Do you have a top view open or is it named something else? setactiveviewport uses the title and not necessarily the type of view. You can append the macro by adding a _4view to the beginning so that it will always run, but keep in mind that it would always reset your viewports to the 4 default.
!_4view _SetActiveViewport Top _CPlane _World Top _pause _SetActiveViewport front _CPlane _World Front _pause _SetActiveViewport Perspective _CPlane _World Top _pause _SetActiveViewport Right _CPlane _World Right _pause _SetMaximizedViewport Perspective
Hi Pascal. Could the red-text list of views in your script be replaced with a dynamic list of both the default named views and all other user-defined named views in the file?
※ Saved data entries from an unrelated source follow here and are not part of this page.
-- ==== Sys2Proof/Laws/InvRegs.lean ====
section
/-! SUPPORT. What every function keeps of `State.Inv`, each by the lemmas of the functions it calls:
register reads and writes, the chain, the image, the clock. -/

set_option Elab.async false

namespace Sys2Proof.Machine
open Sys2Proof
set_option linter.unusedSimpArgs false
set_option linter.unusedVariables false
variable {pmk : Nat} {z : State}

/-! ### RegRead -/

theorem State.latch_inv (src : Source) (a : Nat) (v : Word) (s : State) (h : Keeps pmk z s) (hu : Cov pmk 8 := by exact cov_sub (by assumption) rfl) :
    Keeps pmk z (State.latch src a v s) := by
  unfold State.latch
  obtain ⟨h1, h2, h3, h4, h5, h6, h7⟩ := (hub_wf_iff _).1 h.inv.2
  have g := wf_set _ (stageKey src a) (some v) h6
  exact modHub_inv h 8 ((hub_wf_iff _).2 ⟨h1, h2, h3, h4, h5, g, h7⟩) (hub_frame (.inr rfl) (.inr rfl) (.inr ⟨rfl, rfl⟩) (.inl rfl))

theorem State.popEvent_inv (d : Nat) (s : State) (h_s : Keeps pmk z s)  (hu : Cov pmk 262144 := by exact cov_sub (by assumption) rfl) :
    Keeps pmk z (State.popEvent d s).2 := by
  unfold State.popEvent
  repeat' first
    | (with_reducible first | assumption | apply State.modCtr_inv)
    | split

theorem State.readPage_inv (src : Source) (k : PageKind) (i o a : Nat) (s : State) (h_s : Keeps pmk z s)  (hu : Cov pmk 33882121 := by exact cov_sub (by assumption) rfl) :
    Keeps pmk z (State.readPage src k i o a s).2 := by
  unfold State.readPage
  repeat' first
    | (with_reducible first | assumption | exact cov_sub hu rfl | apply State.latch_inv | apply State.latchNow_inv | apply State.modPwr_inv | apply State.popEvent_inv | apply State.rdData_inv | apply State.takeFree_inv | apply ite_inv | apply ite_snd_inv)

theorem State.readCtr_inv (src : Source) (a : Nat) (s : State) (h_s : Keeps pmk z s)  (hu : Cov pmk 8 := by exact cov_sub (by assumption) rfl) :
    Keeps pmk z (State.readCtr src a s).2 := by
  unfold State.readCtr
  repeat' first
    | (with_reducible first | assumption | apply State.latch_inv | apply ite_snd_inv)
    | split

theorem State.readSpace_inv (src : Source) (a : Nat) (s : State) (h_s : Keeps pmk z s)  (hu : Cov pmk 33882121 := by exact cov_sub (by assumption) rfl) :
    Keeps pmk z (State.readSpace src a s).2 := by
  unfold State.readSpace
  repeat' first
    | (with_reducible first | assumption | exact cov_sub hu rfl | apply State.readCtr_inv | apply State.readPage_inv | apply ite_snd_inv)
    | split

theorem State.readVfJob_inv (src : Source) (o a : Nat) (slot : Option Nat) (s : State) (h_s : Keeps pmk z s)  (hu : Cov pmk 33882121 := by exact cov_sub (by assumption) rfl) :
    Keeps pmk z (State.readVfJob src o a slot s).2 := by
  unfold State.readVfJob
  repeat' first
    | (with_reducible first | assumption | apply State.readPage_inv | apply ite_snd_inv)
    | split

theorem State.readVf_inv (src : Source) (f o : Nat) (t : Bool) (s : State) (h_s : Keeps pmk z s)  (hu : Cov pmk 33882121 := by exact cov_sub (by assumption) rfl) :
    Keeps pmk z (State.readVf src f o t s).2 := by
  unfold State.readVf
  repeat' first
    | (with_reducible first | assumption | apply State.readPage_inv | apply State.readVfJob_inv | apply ite_snd_inv)

theorem State.readDword_inv (src : Source) (t : Bool) (a : Nat) (s : State) (h_s : Keeps pmk z s)  (hu : Cov pmk 33882121 := by exact cov_sub (by assumption) rfl) :
    Keeps pmk z (State.readDword src t a s).2 := by
  unfold State.readDword
  repeat' first
    | (with_reducible first | assumption | apply State.readSpace_inv | apply State.readVf_inv | apply ite_snd_inv)

theorem State.readAnswer_inv (src : Source) (t : Bool) (a : Nat) (s : State) (h_s : Keeps pmk z s)  (hu : Cov pmk 50659337 := by exact cov_sub (by assumption) rfl) :
    Keeps pmk z (State.readAnswer src t a s) := by
  unfold State.readAnswer
  repeat' first
    | (with_reducible first | assumption | exact cov_sub hu rfl | apply State.emit_inv | apply State.readDword_inv)
    | (split <;> first | (rename_i heq; have hi := (congrArg (fun p => Keeps pmk z (Prod.snd (Prod.snd p))) heq).mp ?_; try dsimp only at hi) | (rename_i heq; have hi := (congrArg (fun p => Keeps pmk z (Prod.snd p)) heq).mp ?_; try dsimp only at hi) | (rename_i heq _; have hi := (congrArg (fun p => Keeps pmk z (Prod.snd (Prod.snd p))) heq).mp ?_; try dsimp only at hi) | (rename_i heq _; have hi := (congrArg (fun p => Keeps pmk z (Prod.snd p)) heq).mp ?_; try dsimp only at hi))

theorem State.readDwords_inv (src : Source) (t : Bool) (a n : Nat) : ∀ (s : State), Keeps pmk z s →
    (hu : Cov pmk 50659337 := by exact cov_sub (by assumption) rfl) → Keeps pmk z (State.readDwords src t a n s) := by
  induction n generalizing a with
  | zero => exact fun _ h _ => h
  | succ n ih => exact fun s h hu => ih (a + 4) _ (State.readAnswer_inv _ _ _ _ h) hu

theorem execCounterLoRead_inv (src : Source) (t : Bool) (addr count : Nat) (s : State) (h_s : Keeps pmk z s)  (hu : Cov pmk 50659337 := by exact cov_sub (by assumption) rfl) :
    Safe pmk z (execCounterLoRead src t addr count s) := by
  unfold execCounterLoRead
  show Keeps pmk z _
  repeat' first
    | (with_reducible first | assumption | apply State.readDwords_inv)

theorem execTimeNowRead_inv (src : Source) (s : State) (h_s : Keeps pmk z s)  (hu : Cov pmk 50659337 := by exact cov_sub (by assumption) rfl) :
    Safe pmk z (execTimeNowRead src s) := by
  unfold execTimeNowRead
  show Keeps pmk z _
  repeat' first
    | (with_reducible first | assumption | apply State.readAnswer_inv)

theorem execCtrEventRead_inv (src : Source) (d : Nat) (s : State) (h_s : Keeps pmk z s)  (hu : Cov pmk 50659337 := by exact cov_sub (by assumption) rfl) :
    Safe pmk z (execCtrEventRead src d s) := by
  unfold execCtrEventRead
  show Keeps pmk z _
  repeat' first
    | (with_reducible first | assumption | apply State.readAnswer_inv | apply ite_inv)

theorem execSaveRdDataRead_inv (src : Source) (s : State) (h_s : Keeps pmk z s)  (hu : Cov pmk 50659337 := by exact cov_sub (by assumption) rfl) :
    Safe pmk z (execSaveRdDataRead src s) := by
  unfold execSaveRdDataRead
  show Keeps pmk z _
  repeat' first
    | (with_reducible first | assumption | apply State.readAnswer_inv)

/-! ### RegStore -/

theorem State.storeReg_inv (src : Source) (k : PageKind) (a o : Nat) (v : Word) (s : State) (h_s : Keeps pmk z s)  (hu : Cov pmk 9 := by exact cov_sub (by assumption) rfl) :
    Keeps pmk z (State.storeReg src k a o v s) := by
  unfold State.storeReg
  repeat' first
    | (with_reducible first | assumption | exact cov_sub hu rfl | apply State.commitPair_inv | apply State.setRg_inv | apply State.stageLo_inv | apply ite_inv)
    | ((try lift_lets); intro x; generalize x = y; clear x)
    | split

theorem State.onlyIf_inv (p : Bool) (act : State → State) (s : State) (h_s : Keeps pmk z s) (hact : ∀ (x0 : State), Keeps pmk z x0 → Keeps pmk z (act x0)) (hu : Cov pmk 8 := by exact cov_sub (by assumption) rfl) :
    Keeps pmk z (State.onlyIf p act s) := by
  unfold State.onlyIf
  repeat' first
    | (with_reducible first | assumption | apply hact | apply State.refuse_inv | apply ite_inv)

theorem State.pairIf_inv (src : Source) (lo : Nat) (hi : Word) (p : Nat → Bool) (act : State → State) (s : State) (h_s : Keeps pmk z s) (hact : ∀ (x0 : State), Keeps pmk z x0 → Keeps pmk z (act x0)) (hu : Cov pmk 8 := by exact cov_sub (by assumption) rfl) :
    Keeps pmk z (State.pairIf src lo hi p act s) := by
  unfold State.pairIf
  repeat' first
    | (with_reducible first | assumption | apply hact | apply State.refuse_inv | apply State.unstage_inv | apply ite_inv)

theorem State.tryWrite_inv (act : State → State) (p : State → Bool) (no : State → State) (s : State) (h_s : Keeps pmk z s) (hact : ∀ (x0 : State), Keeps pmk z x0 → Keeps pmk z (act x0)) (hno : ∀ (x0 : State), Keeps pmk z x0 → Keeps pmk z (no x0)) :
    Keeps pmk z (State.tryWrite act p no s) := by
  unfold State.tryWrite
  repeat' first
    | (with_reducible first | assumption | apply hact | apply hno | apply ite_inv)

theorem State.allocRefused_inv (d : Nat) (s : State) (h_s : Keeps pmk z s)  (hu : Cov pmk 83904747 := by exact cov_sub (by assumption) rfl) :
    Keeps pmk z (State.allocRefused d s) := by
  unfold State.allocRefused
  repeat' first
    | (with_reducible first | assumption | exact cov_sub hu rfl | apply State.raise_inv | apply State.refuse_inv)

theorem State.kept_inv (a : Nat) (m v : Word) (act : State → State) (s : State) (h_s : Keeps pmk z s) (hact : ∀ (x0 : State), Keeps pmk z x0 → Keeps pmk z (act x0)) (hu : Cov pmk 8 := by exact cov_sub (by assumption) rfl) :
    Keeps pmk z (State.kept a m v act s) := by
  unfold State.kept
  repeat' first
    | (with_reducible first | assumption | apply hact | apply State.refuse_inv | apply ite_inv)

theorem State.clearErr_inv (k : PageKind) (i : Nat) (v : Word) (s : State) (h_s : Keeps pmk z s)  (hu : Cov pmk 1 := by exact cov_sub (by assumption) rfl) :
    Keeps pmk z (State.clearErr k i v s) := by
  unfold State.clearErr
  repeat' first
    | (with_reducible first | assumption | apply State.setRf_inv | apply State.setRg_inv | apply ite_inv)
I’m thinking along the lines of having user named CPlanes with the same name as the views (yeah, I know that requires a lot of user discipline but it’s what I do already anyway) then using the view name to ‘master’ the active CPlane in that viewport. If there’s no CPlane name available I guess the command would just bale out(?)
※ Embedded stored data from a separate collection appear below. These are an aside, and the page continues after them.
/-- A key message of an established session in SEALED is acted on. -/
theorem keyMsg_of_sealed (session : s.Established i x) (mode : s.sec.mode = .sealed) (code : Nat)
    (act : State → State) : s.keyMsg i code act = act s :=
  (inSession_of_established session _).trans (if_pos (beq_iff_eq.2 mode))

theorem keyMsg_of_not_sealed (session : s.Established i x) (mode : s.sec.mode ≠ .sealed) (code : Nat)
    (act : State → State) : s.keyMsg i code act = s.keyRsp i code 2 0 :=
  (inSession_of_established session _).trans (if_neg (mt beq_iff_eq.1 mode))

/-- A proof is good when it is the HMAC of the message under the key of the group (R394). -/
theorem not_refused_of_hmac {msg : List Byte} (key : s.sec.keys.get g = some k)
    (proof : (Config.hmac384 k msg).toNat = w) : ¬ (!s.proofOk g msg w) = true := by
  simp [State.proofOk, key, proof]

/-! ### What each message does (Table 15-7) -/

theorem keyLoad_of_free (free : s.sec.keys.get g = none) (differ : k % 2 ^ 256 ≠ k / 2 ^ 256) :
    s.keyLoad i g k = State.emit (.spdm (.key i 1 0 (keyCheck k)))
      (s.modSec fun u => { u with keys := u.keys.set g (some k) }) := by
  unfold State.keyLoad
  rw [if_neg (by simp [free]), if_neg differ]
  rfl

theorem keyBind_of_proved (job : f < 2 ^ 20) (key : s.sec.keys.get g = some k)
    (proof : (Config.hmac384 k (leBytes 1 2 ++ leBytes 1 g ++ leBytes 3 f ++ leBytes 48 d)).toNat = w)
    (unbound : s.sec.binds.get f = none) (room : s.sec.binds.length < 1024) :
    s.keyBind i g f d w = State.emit (.spdm (.key i 2 0 0))
      (s.modSec fun u => { u with binds := u.binds.set f (some (g, d)) }) := by
  unfold State.keyBind
  rw [if_neg (by simp [key]), if_neg (not_refused_of_hmac key proof), if_neg (Nat.not_le.2 job),
    if_neg (by simp [unbound]), if_neg (Nat.not_le.2 room)]
  rfl

theorem keyUnbind_of_proved (key : s.sec.keys.get g = some k)
    (proof : (Config.hmac384 k (leBytes 1 3 ++ leBytes 1 g ++ leBytes 3 f)).toNat = w)
    (bound : s.sec.binds.get f = some (g, d)) :
    s.keyUnbind i g f w = if (s.slotOf f).isSome then s.emit (.spdm (.key i 3 7 0))
      else State.emit (.spdm (.key i 3 0 0)) (s.modSec fun u => { u with binds := u.binds.set f none }) := by
  unfold State.keyUnbind
  rw [if_neg (not_refused_of_hmac key proof), if_neg (by simp [bound])]
  rfl

theorem keyClear_of_proved (key : s.sec.keys.get g = some k)
    (proof : (Config.hmac384 k (leBytes 1 4 ++ leBytes 1 g)).toNat = w) :
    s.keyClear i g w = State.emit (.spdm (.key i 4 0 0)) (State.keyCleared
      ((s.sec.binds.filter fun e => (e.2.map (·.1)) == some g).map (·.1)) (s.modSec fun u => { u with
        keys := u.keys.set g none, binds := u.binds.keep fun _ b => (b.map (·.1)) != some g })) := by
  unfold State.keyClear
  rw [if_neg (not_refused_of_hmac key proof)]
  rfl

/-! ### The commands: groups have 8 bits, job identifiers 24, digests 384 and key pairs 512 -/

section
variable (session : s.Established i x) (mode : s.sec.mode = .sealed) (group : g < 256)
include session mode group

theorem exec_keyLoad (pair : k < 2 ^ 512) : exec (.keyLoad i g k) s = .next (s.keyLoad i g k) := by
  change execKeyLoad i g k s = _
  rw [execKeyLoad, keyMsg_of_sealed session mode, Nat.mod_eq_of_lt group, Nat.mod_eq_of_lt pair]

theorem exec_keyBind (job : f < 2 ^ 24) (digest : d < 2 ^ 384) :
    exec (.keyBind i g f d w) s = .next (s.keyBind i g f d w) := by
  change execKeyBind i g f d w s = _
  rw [execKeyBind, keyMsg_of_sealed session mode, Nat.mod_eq_of_lt group, Nat.mod_eq_of_lt job, Nat.mod_eq_of_lt digest]

theorem exec_keyUnbind (job : f < 2 ^ 24) : exec (.keyUnbind i g f w) s = .next (s.keyUnbind i g f w) := by
  change execKeyUnbind i g f w s = _
  rw [execKeyUnbind, keyMsg_of_sealed session mode, Nat.mod_eq_of_lt group, Nat.mod_eq_of_lt job]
Many thanks Pascal. I’ll give the new script a try.
I wasn’t aware of that setting in Options and I see it’s present in both V5 and V7. What does Rhino feed off to inform that “Named views set CPlane” option? Does it remember the active CPlane when a named view is first saved? What then happens if the CPlane is changed with that named view active?
This all goes back to the other thread I posted in about knowing which CPlane is currently active in a viewport. Rhino doesn’t keep the user informed about the active CPlane unless they go digging in cascading menus.